International exhibit featured at Kimmel Center

Frank Warren’s “PostSecret” project puts anonymous secrets on display for viewers.

Frank Warren wants to hear your secret.

Ten years ago, Warren, a Maryland native, offered up his mailbox as a home for people’s secrets. He began receiving letters detailing these secrets, which he shared anonymously at

The project soon became a success, with people logging on to the website to see funny, sad, sexual, terrifying and controversial secrets from strangers. PostSecret has since expanded into six books, one live event and now “PostSecret: The Show,” coming to the Kimmel Center, March 18 and 19.

This isn’t the first time Frank Warren has been in Philadelphia. Six years ago, Warren came to Temple’s campus during Homecoming Week for the original PostSecret show, “PostSecret Live.” Warren, however, is excited to return to the city.

“Well, I could lie and say Philadelphia has the best secrets in the world,” he said. “I used to live in Maryland and I have visited Philadelphia and it is for sure a great city. So we wanted to bring the show there to share.”

The message Warren hopes college students take away from “PostSecret” is simple—“you are not alone.”

Warren and his team will be setting the stage at the Perelman Theater for two days with two 8 p.m. shows and a 2 p.m. matinee. “PostSecret: The Show” is a theatrical performance with three actors and a musician who act out the secrets that have been sent to Warren over the years.

Before the show, readers of PostSecret only got the postcard or whatever medium the secret was written on. The show tells the stories behind those secrets as acted out.

“We bring to life some of the romantic and painful and hopeful and tragic and hidden acts of kindness and stories behind the secrets,” Warren said.

The show includes old favorites from the website in addition to new and unseen secrets, like Warren’s personal favorite of a picture of Goofy at Disneyland with text that reads “I got high at Disneyland and Goofy was the only one who knew.”

The show includes the tradition of writing a secret on a postcard to be shared at the end of the show, something reminiscent of “PostSecret Live.” Also carried over from “PostSecret Live” is the playing of voicemails that have been left and sent to Warren over the years.

Fran Egler, who handles the booking of co-promotions and Broadway programming at the Kimmel Center, is excited to see a different type of show come to the Kimmel.

“What’s great about this show is that it’s gonna be different, there’s the structure to what PostSecret is but there’s gonna be different stories and different participants every single night, so it’s getting that kind of unexpected and unanticipated participation, and it’s really just gonna be improvisation in that you’re never going to see the same show twice,” Egler said.

Warren hopes the impact of “PostSecret Live” remains the same with “PostSecret: The Show.”

“I think with both the ‘PostSecret Live’ event and ‘PostSecret: The Show,’ what we try and do is share secrets in a way that shows how they have transformed lives and then when people leave that space their life will be a little changed too,” he said. “Maybe on the drive home, they’ll tell their boyfriend or spouse a secret or they’ll email their mother or son a secret and maybe start this conversation of revelation that can change a life.”

At the same time, Warren remembers the feeling of loneliness that came with being a college student.

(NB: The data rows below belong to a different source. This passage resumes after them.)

@[simp] theorem State.placeFlow0_inReset (k : RecordKind) (c : CellData) :
    (s.placeFlow0 k c).inReset = s.inReset := by unfold State.placeFlow0; (repeat' split) <;> simp
@[simp] theorem State.placeFlow0_role (k : RecordKind) (c : CellData) :
    (s.placeFlow0 k c).role = s.role := by unfold State.placeFlow0; (repeat' split) <;> simp
@[simp] theorem State.placeFlow0_pins (k : RecordKind) (c : CellData) :
    (s.placeFlow0 k c).pins = s.pins := by unfold State.placeFlow0; (repeat' split) <;> simp
@[simp] theorem State.placeFlow0_clock (k : RecordKind) (c : CellData) :
    (s.placeFlow0 k c).clock = s.clock := by unfold State.placeFlow0; (repeat' split) <;> simp
@[simp] theorem State.placeFlow0_table (k : RecordKind) (c : CellData) :
    (s.placeFlow0 k c).table = s.table := by unfold State.placeFlow0; (repeat' split) <;> simp
@[simp] theorem State.placeFlow0_ingress (k : RecordKind) (c : CellData) :
    (s.placeFlow0 k c).ingress = s.ingress := by unfold State.placeFlow0; (repeat' split) <;> simp
@[simp] theorem State.placeFlow0_batch (k : RecordKind) (c : CellData) :
    (s.placeFlow0 k c).batch = s.batch := by unfold State.placeFlow0; (repeat' split) <;> simp
@[simp] theorem State.placeFlow0_fibreTx (k : RecordKind) (c : CellData) :
    (s.placeFlow0 k c).fibreTx = s.fibreTx := by unfold State.placeFlow0; (repeat' split) <;> simp
@[simp] theorem State.placeFlow0_radioTx (k : RecordKind) (c : CellData) :
    (s.placeFlow0 k c).radioTx = s.radioTx := by unfold State.placeFlow0; (repeat' split) <;> simp
@[simp] theorem State.placeFlow0_planner (k : RecordKind) (c : CellData) :
    (s.placeFlow0 k c).planner = s.planner := by unfold State.placeFlow0; (repeat' split) <;> simp
@[simp] theorem State.placeFlow0_fibreRx (k : RecordKind) (c : CellData) :
    (s.placeFlow0 k c).fibreRx = s.fibreRx := by unfold State.placeFlow0; (repeat' split) <;> simp
@[simp] theorem State.placeFlow0_radioRx (k : RecordKind) (c : CellData) :
    (s.placeFlow0 k c).radioRx = s.radioRx := by unfold State.placeFlow0; (repeat' split) <;> simp
@[simp] theorem State.placeFlow0_skew (k : RecordKind) (c : CellData) :
    (s.placeFlow0 k c).skew = s.skew := by unfold State.placeFlow0; (repeat' split) <;> simp
@[simp] theorem State.placeFlow0_merge (k : RecordKind) (c : CellData) :
    (s.placeFlow0 k c).merge = s.merge := by unfold State.placeFlow0; (repeat' split) <;> simp
@[simp] theorem State.placeFlow0_strike (k : RecordKind) (c : CellData) :
    (s.placeFlow0 k c).strike = s.strike := by unfold State.placeFlow0; (repeat' split) <;> simp
@[simp] theorem State.placeFlow0_egress (k : RecordKind) (c : CellData) :
    (s.placeFlow0 k c).egress = s.egress := by unfold State.placeFlow0; (repeat' split) <;> simp
@[simp] theorem State.placeFlow0_tally (k : RecordKind) (c : CellData) :
    (s.placeFlow0 k c).tally = s.tally := by unfold State.placeFlow0; (repeat' split) <;> simp
@[simp] theorem State.placeFlow0_owed (k : RecordKind) (c : CellData) :
    (s.placeFlow0 k c).owed = s.owed := by unfold State.placeFlow0; (repeat' split) <;> simp
@[simp] theorem State.placeFlow0_expired (k : RecordKind) (c : CellData) :
    (s.placeFlow0 k c).expired = s.expired := by unfold State.placeFlow0; (repeat' split) <;> simp
@[simp] theorem State.placeFlow0_occasion (k : RecordKind) (c : CellData) :
    (s.placeFlow0 k c).occasion = s.occasion := by unfold State.placeFlow0; (repeat' split) <;> simp
@[simp] theorem State.placeFlow0_pending (k : RecordKind) (c : CellData) :
    (s.placeFlow0 k c).pending = s.pending := by unfold State.placeFlow0; (repeat' split) <;> simp

@[simp] theorem State.malformedCell_inReset : s.malformedCell.inReset = s.inReset := rfl
@[simp] theorem State.malformedCell_role : s.malformedCell.role = s.role := rfl
@[simp] theorem State.malformedCell_pins : s.malformedCell.pins = s.pins := rfl
@[simp] theorem State.malformedCell_clock : s.malformedCell.clock = s.clock := rfl
@[simp] theorem State.malformedCell_table : s.malformedCell.table = s.table := rfl
@[simp] theorem State.malformedCell_ingress : s.malformedCell.ingress = s.ingress := rfl
@[simp] theorem State.malformedCell_batch : s.malformedCell.batch = s.batch := rfl
@[simp] theorem State.malformedCell_fibreTx : s.malformedCell.fibreTx = s.fibreTx := rfl
@[simp] theorem State.malformedCell_radioTx : s.malformedCell.radioTx = s.radioTx := rfl
@[simp] theorem State.malformedCell_planner : s.malformedCell.planner = s.planner := rfl
@[simp] theorem State.malformedCell_fibreRx : s.malformedCell.fibreRx = s.fibreRx := rfl
@[simp] theorem State.malformedCell_radioRx : s.malformedCell.radioRx = s.radioRx := rfl
@[simp] theorem State.malformedCell_skew : s.malformedCell.skew = s.skew := rfl
@[simp] theorem State.malformedCell_merge : s.malformedCell.merge = s.merge := rfl
@[simp] theorem State.malformedCell_strike : s.malformedCell.strike = s.strike := rfl
@[simp] theorem State.malformedCell_egress : s.malformedCell.egress = s.egress := rfl
@[simp] theorem State.malformedCell_tally : s.malformedCell.tally = s.tally := rfl
@[simp] theorem State.malformedCell_events : s.malformedCell.events = s.events := rfl
@[simp] theorem State.malformedCell_owed : s.malformedCell.owed = s.owed := rfl
@[simp] theorem State.malformedCell_expired : s.malformedCell.expired = s.expired := rfl
@[simp] theorem State.malformedCell_occasion : s.malformedCell.occasion = s.occasion := rfl
@[simp] theorem State.malformedCell_pending : s.malformedCell.pending = s.pending := rfl

@[simp] theorem State.placeResponse_inReset (o : Origin) (c : CellData) :
    (s.placeResponse o c).inReset = s.inReset := by cases o <;> simp [State.placeResponse]
@[simp] theorem State.placeResponse_role (o : Origin) (c : CellData) :
    (s.placeResponse o c).role = s.role := by cases o <;> simp [State.placeResponse]
@[simp] theorem State.placeResponse_pins (o : Origin) (c : CellData) :
    (s.placeResponse o c).pins = s.pins := by cases o <;> simp [State.placeResponse]
@[simp] theorem State.placeResponse_clock (o : Origin) (c : CellData) :
    (s.placeResponse o c).clock = s.clock := by cases o <;> simp [State.placeResponse]
@[simp] theorem State.placeResponse_table (o : Origin) (c : CellData) :
    (s.placeResponse o c).table = s.table := by cases o <;> simp [State.placeResponse]
@[simp] theorem State.placeResponse_ingress (o : Origin) (c : CellData) :
    (s.placeResponse o c).ingress = s.ingress := by cases o <;> simp [State.placeResponse]
@[simp] theorem State.placeResponse_batch (o : Origin) (c : CellData) :
    (s.placeResponse o c).batch = s.batch := by cases o <;> simp [State.placeResponse]
@[simp] theorem State.placeResponse_fibreTx (o : Origin) (c : CellData) :
    (s.placeResponse o c).fibreTx = s.fibreTx := by cases o <;> simp [State.placeResponse]
@[simp] theorem State.placeResponse_radioTx (o : Origin) (c : CellData) :
    (s.placeResponse o c).radioTx = s.radioTx := by cases o <;> simp [State.placeResponse]
@[simp] theorem State.placeResponse_planner (o : Origin) (c : CellData) :
    (s.placeResponse o c).planner = s.planner := by cases o <;> simp [State.placeResponse]
@[simp] theorem State.placeResponse_fibreRx (o : Origin) (c : CellData) :
    (s.placeResponse o c).fibreRx = s.fibreRx := by cases o <;> simp [State.placeResponse]
@[simp] theorem State.placeResponse_radioRx (o : Origin) (c : CellData) :
    (s.placeResponse o c).radioRx = s.radioRx := by cases o <;> simp [State.placeResponse]
@[simp] theorem State.placeResponse_skew (o : Origin) (c : CellData) :
    (s.placeResponse o c).skew = s.skew := by cases o <;> simp [State.placeResponse]
@[simp] theorem State.placeResponse_merge (o : Origin) (c : CellData) :
    (s.placeResponse o c).merge = s.merge := by cases o <;> simp [State.placeResponse]
@[simp] theorem State.placeResponse_strike (o : Origin) (c : CellData) :
    (s.placeResponse o c).strike = s.strike := by cases o <;> simp [State.placeResponse]
@[simp] theorem State.placeResponse_egress (o : Origin) (c : CellData) :
    (s.placeResponse o c).egress = s.egress := by cases o <;> simp [State.placeResponse]
@[simp] theorem State.placeResponse_tally (o : Origin) (c : CellData) :
    (s.placeResponse o c).tally = s.tally := by cases o <;> simp [State.placeResponse]
@[simp] theorem State.placeResponse_owed (o : Origin) (c : CellData) :
    (s.placeResponse o c).owed = s.owed := by cases o <;> simp [State.placeResponse]
@[simp] theorem State.placeResponse_expired (o : Origin) (c : CellData) :
    (s.placeResponse o c).expired = s.expired := by cases o <;> simp [State.placeResponse]
@[simp] theorem State.placeResponse_occasion (o : Origin) (c : CellData) :
    (s.placeResponse o c).occasion = s.occasion := by cases o <;> simp [State.placeResponse]
@[simp] theorem State.placeResponse_pending (o : Origin) (c : CellData) :
    (s.placeResponse o c).pending = s.pending := by cases o <;> simp [State.placeResponse]

@[simp] theorem State.noteRefusal_inReset (o : Origin) (n : Byte) (st : Status) :
    (s.noteRefusal o n st).inReset = s.inReset := by unfold State.noteRefusal; (repeat' split) <;> simp
@[simp] theorem State.noteRefusal_role (o : Origin) (n : Byte) (st : Status) :
    (s.noteRefusal o n st).role = s.role := by unfold State.noteRefusal; (repeat' split) <;> simp
@[simp] theorem State.noteRefusal_pins (o : Origin) (n : Byte) (st : Status) :
    (s.noteRefusal o n st).pins = s.pins := by unfold State.noteRefusal; (repeat' split) <;> simp
@[simp] theorem State.noteRefusal_clock (o : Origin) (n : Byte) (st : Status) :
    (s.noteRefusal o n st).clock = s.clock := by unfold State.noteRefusal; (repeat' split) <;> simp
@[simp] theorem State.noteRefusal_table (o : Origin) (n : Byte) (st : Status) :
    (s.noteRefusal o n st).table = s.table := by unfold State.noteRefusal; (repeat' split) <;> simp
@[simp] theorem State.noteRefusal_ingress (o : Origin) (n : Byte) (st : Status) :
    (s.noteRefusal o n st).ingress = s.ingress := by unfold State.noteRefusal; (repeat' split) <;> simp
@[simp] theorem State.noteRefusal_batch (o : Origin) (n : Byte) (st : Status) :
    (s.noteRefusal o n st).batch = s.batch := by unfold State.noteRefusal; (repeat' split) <;> simp
@[simp] theorem State.noteRefusal_fibreTx (o : Origin) (n : Byte) (st : Status) :
    (s.noteRefusal o n st).fibreTx = s.fibreTx := by unfold State.noteRefusal; (repeat' split) <;> simp
@[simp] theorem State.noteRefusal_radioTx (o : Origin) (n : Byte) (st : Status) :
    (s.noteRefusal o n st).radioTx = s.radioTx := by unfold State.noteRefusal; (repeat' split) <;> simp
@[simp] theorem State.noteRefusal_planner (o : Origin) (n : Byte) (st : Status) :
    (s.noteRefusal o n st).planner = s.planner := by unfold State.noteRefusal; (repeat' split) <;> simp
@[simp] theorem State.noteRefusal_fibreRx (o : Origin) (n : Byte) (st : Status) :
    (s.noteRefusal o n st).fibreRx = s.fibreRx := by unfold State.noteRefusal; (repeat' split) <;> simp
@[simp] theorem State.noteRefusal_radioRx (o : Origin) (n : Byte) (st : Status) :
    (s.noteRefusal o n st).radioRx = s.radioRx := by unfold State.noteRefusal; (repeat' split) <;> simp
@[simp] theorem State.noteRefusal_skew (o : Origin) (n : Byte) (st : Status) :
    (s.noteRefusal o n st).skew = s.skew := by unfold State.noteRefusal; (repeat' split) <;> simp
@[simp] theorem State.noteRefusal_merge (o : Origin) (n : Byte) (st : Status) :
    (s.noteRefusal o n st).merge = s.merge := by unfold State.noteRefusal; (repeat' split) <;> simp
@[simp] theorem State.noteRefusal_strike (o : Origin) (n : Byte) (st : Status) :
    (s.noteRefusal o n st).strike = s.strike := by unfold State.noteRefusal; (repeat' split) <;> simp
@[simp] theorem State.noteRefusal_egress (o : Origin) (n : Byte) (st : Status) :
    (s.noteRefusal o n st).egress = s.egress := by unfold State.noteRefusal; (repeat' split) <;> simp
@[simp] theorem State.noteRefusal_tally (o : Origin) (n : Byte) (st : Status) :
    (s.noteRefusal o n st).tally = s.tally := by unfold State.noteRefusal; (repeat' split) <;> simp
@[simp] theorem State.noteRefusal_mgmt (o : Origin) (n : Byte) (st : Status) :
    (s.noteRefusal o n st).mgmt = s.mgmt := by unfold State.noteRefusal; (repeat' split) <;> simp
@[simp] theorem State.noteRefusal_owed (o : Origin) (n : Byte) (st : Status) :
    (s.noteRefusal o n st).owed = s.owed := by unfold State.noteRefusal; (repeat' split) <;> simp
@[simp] theorem State.noteRefusal_expired (o : Origin) (n : Byte) (st : Status) :
    (s.noteRefusal o n st).expired = s.expired := by unfold State.noteRefusal; (repeat' split) <;> simp
@[simp] theorem State.noteRefusal_occasion (o : Origin) (n : Byte) (st : Status) :
    (s.noteRefusal o n st).occasion = s.occasion := by unfold State.noteRefusal; (repeat' split) <;> simp
@[simp] theorem State.noteRefusal_pending (o : Origin) (n : Byte) (st : Status) :
    (s.noteRefusal o n st).pending = s.pending := by unfold State.noteRefusal; (repeat' split) <;> simp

He remembers struggling with his identity and who he was and what he wanted to do. He said he regrets keeping so many secrets.

“I kept too many things secrets that later in life I realized I should have been talking about,” he said.” Not only would that have lightened the burden that I felt day to day as a student, but it would have made me realize that the secrets I was keeping— that I thought made me different or alone—were actually the experiences I could have shared with other people to feel more connected.”